● **Instructions for the task**
Could you retype exactly the lines running from the line with "64 := 0x000003E800000000#64" to the end of the data, both included, and nothing else?

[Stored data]
______
/-- The phase tracker. Times are in units of 2^-16 of 10 ns (08 R174). -/
structure Trk where
  cfg      : CycCfg := {}
  state    : TrkState := .acquire
  cycle    : Word := 0
  /-- S_k and L_k (08 R171, R173). -/
  start    : Int := 0
  len      : Int := 10000000 * 65536
  win      : Nat := 0
  /-- The tick counted for S_k: its error against the start, in 10 ns units (08 R173, R174). -/
  tick     : Option Int := none
  /-- The tick that falls before a start yet to come (08 R173). -/
  early    : Option Int := none
  /-- The last counted tick: its time and whether its d was within jump_tol; none after a missing start. -/
  lastTick : Option (Int × Bool) := none
  /-- The last 8 intervals, newest first (08 R174). -/
  intervals : List Int := []
  pEst     : Int := 10000000 * 65536
  corr     : Int := 0
  missing  : Nat := 0
  srcLost  : Bool := false
  lastErr  : Int := 0
deriving DecidableEq, Repr

/-- More of the tracker: counts, flags, what is due at the next start. -/
structure Trk2 where
  jumps    : Nat := 0
  extra    : Nat := 0
  /-- First ticks counted in ACQUIRE, and whether a run mode was entered since PD3 was powered (08 R175). -/
  acquired : Nat := 0
  runEntered : Bool := false
  /-- The start has been judged missing (08 R175). -/
  judged   : Bool := false
  /-- The cycle count to adopt at the next start, and at the start whose boundary has not been processed (08 R178). -/
  adopt    : Option Word := none
  adoptNow : Option Word := none
  /-- The error of the start made last was a jump (08 R174, R193). -/
  jumped   : Bool := false
  /-- The boundary of window 0 of the cycle just started has not been processed. -/
  startDue : Bool := false
  /-- Cycle settings that take effect at the next window 0 (08 R177). -/
  dueCyc   : Option CycCfg := none
  /-- CH_FENCE_CFG words that the table switch of the next window 0 loads (08 R181). -/
  dueFence : Tbl Word := []
  /-- The number of the window 0 from which the cycle settings hold, and the settings of the windows before it, whose midpoints
  may fall after it (08 R187). -/
  cfgFrom  : Nat := 0
  cfgBefore : CycCfg := {}
  /-- When the tracker entered LOCKED or FREE, in phase-clock ticks (15 R339). -/
  since    : Nat := 0
  /-- GRD_FLAGS and the snapshot of each host (08 R194). -/
  flags    : PerHost Word := .both 0
  snapCycle : PerHost Word := .both 0
  snapTime : PerHost (BitVec 64) := .both 0
deriving DecidableEq, Repr

/-! ## Filters, delivery, routes, pairs (05, 09, 10) -/

/-- Filter tables (05 R110, R111). -/
structure Flt where
  /-- Direct-table entries that are not 0, by 2048 x table + identifier. -/
  dtable : Tbl Nat := []
  /-- Filter elements that are not 0. -/
  elems  : Tbl Elem := []
deriving DecidableEq, Repr

/-- The kind of delivery in force for a window (09 R195, R216). -/
inductive Dlv where
  | none | batch | direct
deriving DecidableEq, Repr

/-- A frame that belongs to a window that has not started locally: its record, kept until the start decides how it is delivered
(09 R216). -/
structure EarlyRec where
  rec_  : DRec
  /-- Sent by the port; the first copy of a pair; and valid while an older batch still held the half (09 R209). -/
  own   : Bool := false
  first : Bool := true
  late  : Bool := false
  phase : Nat := 0
  time  : BitVec 64 := 0
deriving DecidableEq, Repr

/-- A port's part of a window (09 R198, R208). -/
structure PortWin where
  recs    : List DRec := []
  notices : List Nat := []
  admitting   : Bool := true
  frames  : Nat := 0
  bytes   : Nat := 0
  dropped : Nat := 0
  closed  : Bool := false
  synth   : Bool := false
  /-- OWN_DLV, FRAME_BUDGET and BYTE_BUDGET in force for the window (09 R215). -/
  own     : Bool := false
  frameBudget : Nat := 0
  byteBudget : Nat := 0
  /-- Records of its notice reserve (09 R205). -/
  reserve : Nat := 0
deriving DecidableEq, Repr

/-- A window that has started locally and whose batch is not sealed (09). -/
structure WinDlv where
  /-- The window's place in the sequence of windows, for the rules on windows k and k + 2 (09 R209, R212). -/
  n      : Nat
  /-- The window has started locally. -/
  started : Bool
  cycle  : Word
  win    : Nat
  dlv    : Dlv
  first  : Bool
  cfg    : Bool
  di     : Nat
  ports  : Tbl PortWin := []
  /-- Every port has closed the window (09 R198). -/
  tClosed : Bool := false
  /-- Records that came before the local start, in order of arrival, and the pairs enabled at it (09 R215). -/
  early  : List EarlyRec := []
  pairs  : List Nat := []
deriving DecidableEq, Repr

/-- A sealed batch (09 R203): the header's fields and the record bytes. -/
structure Batch where
  n       : Nat
  cycle   : Word
  win     : Nat
  hflags  : Nat
  di      : Nat
  records : Nat
  synth   : BitVec 64
  overflow : BitVec 64
  dropped : Nat
  notices : Nat
  bytes   : List Byte
  digest  : Word
  /-- Hosts whose copy is neither complete nor skipped, and those whose copy has begun (09 R211). -/
  waits   : PerHost Bool
  started : PerHost Bool := .both false
  /-- Where its records lie in the delivery pool: address and length of each port's part (09 R209). -/
  spans   : List (Nat × Nat) := []
  /-- The ring of a batch sealed before a new ring takes effect (09, coinciding events). -/
  oldRing : PerHost (Option Ring) := .both .none
deriving DecidableEq, Repr

/-- A Direct entry waiting in the queue (09 R220, R222). -/
structure DEntry where
  dseq  : Word
  port  : Nat
  /-- The entry's place in the pool, used as one queue of 4 MiB. -/
  at_   : Nat
  /-- The prefix, SEQ and the record. -/
  pre   : List Byte
  seq   : Nat
  r     : DRec
  waits : PerHost Bool
deriving DecidableEq, Repr

/-- Delivery state (09). -/
structure DlvS where
  /-- Windows started locally and not sealed, oldest first. -/
  wins   : List WinDlv := []
  batches : List Batch := []
  direct : List DEntry := []
  dseq   : Word := 0
  /-- Bytes of Direct entries formed so far, modulo the pool's 4 MiB. -/
  pos    : Nat := 0
  /-- The number of the local window. -/
  cur    : Nat := 0
  /-- SEQ of each port's Direct entries (09 R220). -/
  seqs   : Tbl Nat := []
  /-- The delivery of the window started last (09 R216). -/
  inForce : Dlv := .none
  /-- The window numbers from which another delivery has been in force, newest first (09 R216). -/
  kinds  : List (Nat × Dlv) := []
  /-- A configuration has taken effect, and a mode with batches has been entered, at the boundary being made (09 R203). -/
  took   : Bool := false
  entered : Bool := false
  /-- C16 notices of each port, oldest first: two words each (12 R287, 09 R223). -/
  notices : Tbl (List (List Word)) := []
  /-- The ports whose C16 chain has lost a notice: OVERRUN (12 R289). -/
  noticeOver : List Nat := []
deriving DecidableEq, Repr

/-- A route (10 R224, R233). -/
structure Route where
  entry  : BitVec 64 := 0
  ext    : Word := 0
  queue  : List REntry := []
  /-- Pieces of the head entry that have completed (10 R229). -/
  head   : Nat := 0
  drops  : Nat := 0
  forwarded : Nat := 0
  tooLong : Nat := 0
  xlate  : Nat := 0
  hop    : Nat := 0
  flushed : Nat := 0
  /-- The ports on which the head is in an attempt (10 R238, R242). -/
  begun  : List Nat := []
  /-- Entries of the fixed pack group, 0 while none is fixed (10 R231). -/
  fixed  : Nat := 0
  /-- The queue has been flushed but for the begun frame, which goes when it ends; and it is a piece of a split (10 R240). -/
  flushDue : Bool := false
  flushSplit : Bool := false
  /-- Copies that go on trying on the other medium of a pair after the head has completed, oldest first (10 R242). -/
  trail  : List (Nat × Frame) := []
deriving DecidableEq, Repr

/-- A first copy held by a redundant pair (10 R243). -/
structure FirstCopy where
  port  : Nat
  frame : Frame
  at_us : Nat
deriving DecidableEq, Repr

/-- A redundant pair (10 R241, 13 R304). -/
structure Pair where
  entry  : BitVec 64 := 0x000003E800000000#64
  first  : List FirstCopy := []
  dup    : Word := 0
  both   : Word := 0
  even   : Word := 0
  odd    : Word := 0
deriving DecidableEq, Repr

/-! ## Firmware and engines (16) -/

/-- A firmware part: 0 Buckram, 1 service firmware, 2 Amioc (16). -/
structure Part where
  /-- Running version, 0 while the part is not running (11, DEV_FW_). -/
  running : Word := 0
  /-- The slot it runs from, or ran from last (16 R357, R362, R372). -/
  active  : Nat := 0
  /-- The two NOR slots' images: none when empty. -/
  slots   : List (Option (List Byte)) := [none, none]
  /-- The image in the SRAM that the part runs from, and that of its standby SRAM slot, which Amioc has not (16 R357, R364). -/
  sram    : Option (List Byte) := none
  copy    : Option (List Byte) := none
  /-- Standby state: 0 empty, 1 staged, 2 verified, 3 failed (13, FW_STATUS). -/
  standby : Nat := 0
  /-- An activation awaits confirmation: the old version (16 R365). -/
  cutover : Option Word := none
deriving DecidableEq, Repr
______
● **Task response**
  entry  : BitVec 64 := 0x000003E800000000#64
  first  : List FirstCopy := []
  dup    : Word := 0
  both   : Word := 0
  even   : Word := 0
  odd    : Word := 0
deriving DecidableEq, Repr

/-! ## Firmware and engines (16) -/

/-- A firmware part: 0 Buckram, 1 service firmware, 2 Amioc (16). -/
structure Part where
  /-- Running version, 0 while the part is not running (11, DEV_FW_). -/
  running : Word := 0
  /-- The slot it runs from, or ran from last (16 R357, R362, R372). -/
  active  : Nat := 0
  /-- The two NOR slots' images: none when empty. -/
  slots   : List (Option (List Byte)) := [none, none]
  /-- The image in the SRAM that the part runs from, and that of its standby SRAM slot, which Amioc has not (16 R357, R364). -/
  sram    : Option (List Byte) := none
  copy    : Option (List Byte) := none
  /-- Standby state: 0 empty, 1 staged, 2 verified, 3 failed (13, FW_STATUS). -/
  standby : Nat := 0
  /-- An activation awaits confirmation: the old version (16 R365). -/
  cutover : Option Word := none
deriving DecidableEq, Repr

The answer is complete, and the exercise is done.